Hip Dysplasia (also known as Developmental Dysplasia of the Hip or DDH) is when the femoral head (ball) is outside of the Acetabulum (hip socket), rather than behaving like a normal ball-in-socket joint.

The condition can affect babies from birth or can develop in childhood.

How do babies get DDH?*

  • Research from the International Hip Dysplasia Institute shows that DDH is slightly more prevalent among girls.
  • Babies born breech are more likely to suffer DDH.
  • Babies may have a genetic predisposition to the condition.
  • An incorrect seating and/or sleeping position can lead to DDH in childhood in those children pre-disposed to the condition.
  • More prevalent in mums who have had a reduced amniotic fluid volume in utero.
  • Babies born weighing >5kg are deemed to be at risk. 

How common is DDH?

Hip Dysplasia affects 2-3 in every 1000 (approximately 2171 infants in the UK) of all infants, according to the International Hip Dysplasia Institute.

What are the signs?

  • A doctor may notice a ‘clunk’ or ‘clicky’ hip in a standard newborn check up. 
  • You may notice resistance when changing his nappy. 
  • The skin folds between the legs and the body may not be equal on both sides.
  • You may notice he’s slightly dragging his leg while crawling. 
  • One leg might be shorter than the other. 

What are the effects of DDH?

Nikki says, “Although our aim is not to worry parents, if not caught and treated correctly, there is a very real possibility of a limp, constant and/or debilitating pain, complicated treatment and impaired mobility later in life.”

Is there a definitive test?

During a regular newborn check up, a doctor will carry out a Barlow’s Test, where he will bend the baby’s knees and turn the thighs outwards, a bit like opening a book.
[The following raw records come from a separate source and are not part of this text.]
/-- Settles O12, by what a step can do: the interrupt check and an undefined word leave `IA`, and of the instructions
only IAS and HWI can change it. -/
theorem handlerAddressWriters : Obligations.HandlerAddressWriters := by
  intro s t h hne
  rcases step_cases h with ⟨-, rfl⟩ | ⟨-, i, n, u, hd, he, rfl⟩ | ⟨-, e, -, rfl⟩
  · exact absurd rfl hne
  · rw [boundary_ia] at hne
    rcases exec_ia he with hia | ⟨a, rfl | rfl⟩
    · exact absurd hia hne
    · exact ⟨a, n, .inl hd⟩
    · exact ⟨a, n, .inr hd⟩
  · exact absurd (by simp) hne

end Sys2Proof.Machine
end

section
/-! A halted core: what steps and outside operations can still do to it (R31, R234, R310). -/

namespace Sys2Proof.Machine

/-- The queue after the requests of `ms`: they join it in their order while it has room for them (R29, R310). -/
def queueTaking (q ms : List Word) : List Word := q ++ ms.take (256 - q.length)

@[simp] theorem queueTaking_nil (q : List Word) : queueTaking q [] = q := by simp [queueTaking]

/-- Taking one list of requests and then another is taking both. -/
theorem queueTaking_append (q ms ns : List Word) :
    queueTaking q (ms ++ ns) = queueTaking (queueTaking q ms) ns := by
  have hroom : 256 - (q ++ ms.take (256 - q.length)).length = 256 - q.length - ms.length := by
    simp only [List.length_append, List.length_take]
    omega
  simp only [queueTaking, hroom, List.take_append, List.append_assoc]

theorem requested_cons (x : Action) (xs : List Action) : requested (x :: xs) = requested [x] ++ requested xs := by
  cases x <;> rfl

/-- A request to a halted core touches the queue alone: the message joins it or is lost (R31, R310). -/
theorem deviceRequest_of_halted (m : Word) {s : State} {h : Halt} (hs : s.halted = some h) :
    deviceRequest m s = { s with queue := queueTaking s.queue [m] } := by
  rcases deviceRequest_cases m s with ⟨hl, e⟩ | ⟨-, hr, -⟩ | ⟨hl, -, e⟩
  · have htake : [m].take (256 - s.queue.length) = [m] := List.take_of_length_le (by simp; omega)
    rw [e, queueTaking, htake]
  · simp [hs] at hr
  · rw [e, queueTaking, Nat.sub_eq_zero_of_le hl]
    simp

/-- An element of a run changes memory and the queue of a halted core only (R31, R234, R302, R310). -/
theorem act_of_halted {x : Action} {s t : State} {h : Halt} (hs : s.halted = some h) (hx : act x s = .next t) :
    t = { s with queue := queueTaking s.queue (requested [x]), mem := t.mem } := by
  cases x with
  | step =>
    rw [act, step_halted hs] at hx
    cases hx
    simp [requested]
  | write addr data => cases hx; simp [requested, hostWrite]
  | read addr n => cases hx; simp [requested]
  | snapshot => cases hx; simp [requested]
  | request m =>
    cases hx
    rw [deviceRequest_of_halted m hs]
    rfl

/-- A run changes memory and the queue of a halted core only, by induction on its actions. -/
theorem runActions_of_halted (xs : List Action) {s t : State} {h : Halt} (hs : s.halted = some h)
    (hr : runActions xs s = .next t) :
    t = { s with queue := queueTaking s.queue (requested xs), mem := t.mem } := by
  induction xs generalizing s with
  | nil =>
    cases hr
    simp [requested]
  | cons x xs ih =>
    obtain ⟨u, hu, hrest⟩ := runActions_cons hr
    have hxu := act_of_halted hs hu
    have huh : u.halted = some h := by rw [hxu]; exact hs
    rw [requested_cons, queueTaking_append]
    calc t = { u with queue := queueTaking u.queue (requested xs), mem := t.mem } := ih huh hrest
      _ = _ := by rw [hxu]

/-- Settles O16: the step of a halted core is the identity, and a run touches its memory and queue alone, so that its
cause stays. -/
theorem haltedForGood : Obligations.HaltedForGood := by
  refine ⟨fun s h hs => step_halted hs, fun xs s t h hs hr => ?_⟩
  have ht := runActions_of_halted xs hs hr
  exact ⟨by rw [ht]; exact hs, ht⟩

end Sys2Proof.Machine
end

section
/-! The instructions that leave `EX` (R24). -/

namespace Sys2Proof.Machine

@[simp] theorem enqueue_ex (m : Word) (s : State) : (enqueue m s).ex = s.ex := by
  rcases enqueue_cases m s with ⟨-, e⟩ | ⟨-, e⟩ <;> rw [e] <;> rfl

theorem aluMod_ex (vb va : Word) : (aluMod vb va).ex = none := by
  unfold aluMod
  split <;> rfl

theorem aluMdi_ex (vb va : Word) : (aluMdi vb va).ex = none := by
  unfold aluMdi
  split <;> rfl

/-- An operation that computes no `EX` leaves it, unless `EX` is the destination (R108, R120). -/
theorem runAlu_keeps_ex (i : Instr) {b a : Operand} {f : Word → Word → AluOut} {s : State}
    (hf : ∀ vb va, (f vb va).ex = none) (hl : (sample b a s).lb ≠ .exReg) : (runAlu i b a f s).ex = s.ex := by
  rw [runAlu_ex i b a f s hl, hf]
  rfl

/-- SET, MOD, MDI, AND, BOR, XOR, STI and STD write `EX` as their destination only (R121, R128, R129, R132, R133,
R150..R152). -/
theorem exec_keeps_ex_of_basic {b a : Operand} {i : Instr} {s t : State}
    (hi : i ∈ [Instr.set b a, .mod b a, .mdi b a, .and b a, .bor b a, .xor b a, .sti b a, .std b a])
    (hl : (sample b a s).lb ≠ .exReg) (he : exec i s = .next t) : t.ex = s.ex := by
  simp only [List.mem_cons, List.not_mem_nil, or_false] at hi
  rcases hi with rfl | rfl | rfl | rfl | rfl | rfl | rfl | rfl <;> cases he
  · exact runAlu_keeps_ex _ (fun _ _ => rfl) hl
  · exact runAlu_keeps_ex _ aluMod_ex hl
  · exact runAlu_keeps_ex _ aluMdi_ex hl
  · exact runAlu_keeps_ex _ (fun _ _ => rfl) hl
  · exact runAlu_keeps_ex _ (fun _ _ => rfl) hl
  · exact runAlu_keeps_ex _ (fun _ _ => rfl) hl
  · exact (stepIJ_ex 1 _).trans (runAlu_keeps_ex _ (fun _ _ => rfl) hl)
  · exact (stepIJ_ex 0xFFFF _).trans (runAlu_keeps_ex _ (fun _ _ => rfl) hl)

/-- A conditional instruction leaves `EX` (R170). -/
theorem exec_keeps_ex_of_conditional {b a : Operand} {i : Instr} {s t : State} (hi : i ∈ conditionalInstrs b a)
    (he : exec i s = .next t) : t.ex = s.ex := by
  obtain ⟨cond, e⟩ := exec_conditionalInstrs hi s
  obtain ⟨-, -, hex, -, -⟩ := runConditional_frame (e.symm.trans he)
  exact hex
If the doctor notices a ‘clunk’ or ‘clicky’ hip he will refer you to an orthopedic surgeon.

An orthopedic surgeon will carry out an ultrasound scan, which will definitively determine whether Hip Dysplasia is apparent. If your family has a history of the problem, you will usually be offered an ultrasound scan at 6 weeks.

If you haven’t been referred, but are concerned, talk to your GP.

What are the treatment options?

The earlier DDH is identified, the simpler and more effective the treatment is. If DDH is identified, an Orthopedic Specialist will usually start treatment before your baby is 3 months of age.

Non-medical
A ‘clicky’ hip can be normal at a young age and disappear by the 6 week check. However, if it doesn’t, or the condition is diagnosed later on, the common non-surgical medical intervention for DDH in young infants is to use an orthopedic device (such as the Pavlik’s harness), which keeps legs in the spread squat position.

A Pavlik’s harness will keep your baby’s legs spread apart with his knees pulled up, a little higher than the hip joint. This is known to promote the healthy development of the hip joint. In some instances, this will need to be left on for 6 weeks.

Medical
If undiagnosed, Hip Dysplasia can result in intrusive surgery similar to that of a hip replacement.

How can Hip Dysplasia be prevented?

You can reduce the risk of DDH, which is unrelated to genetics or birth, through a baby’s sitting position.

  • When your baby is sitting, aim for the ‘M’ or ‘frog’ position, to mimic the foetal position in the womb.
  • Choose a wide car seat so that his legs aren’t forced together. 
  • Don’t over-swaddle, so that a baby’s legs are tightly closed. 
  • Opt for a baby carrier that keeps his legs in-line or above his hips, rather than hanging loose. This ensures that the forces on the hip joint are minimal because the legs are fully supported and the hip is in a more natural, stable position.

*This list is not exhaustive. Please consult your GP or midwife if you are concerned.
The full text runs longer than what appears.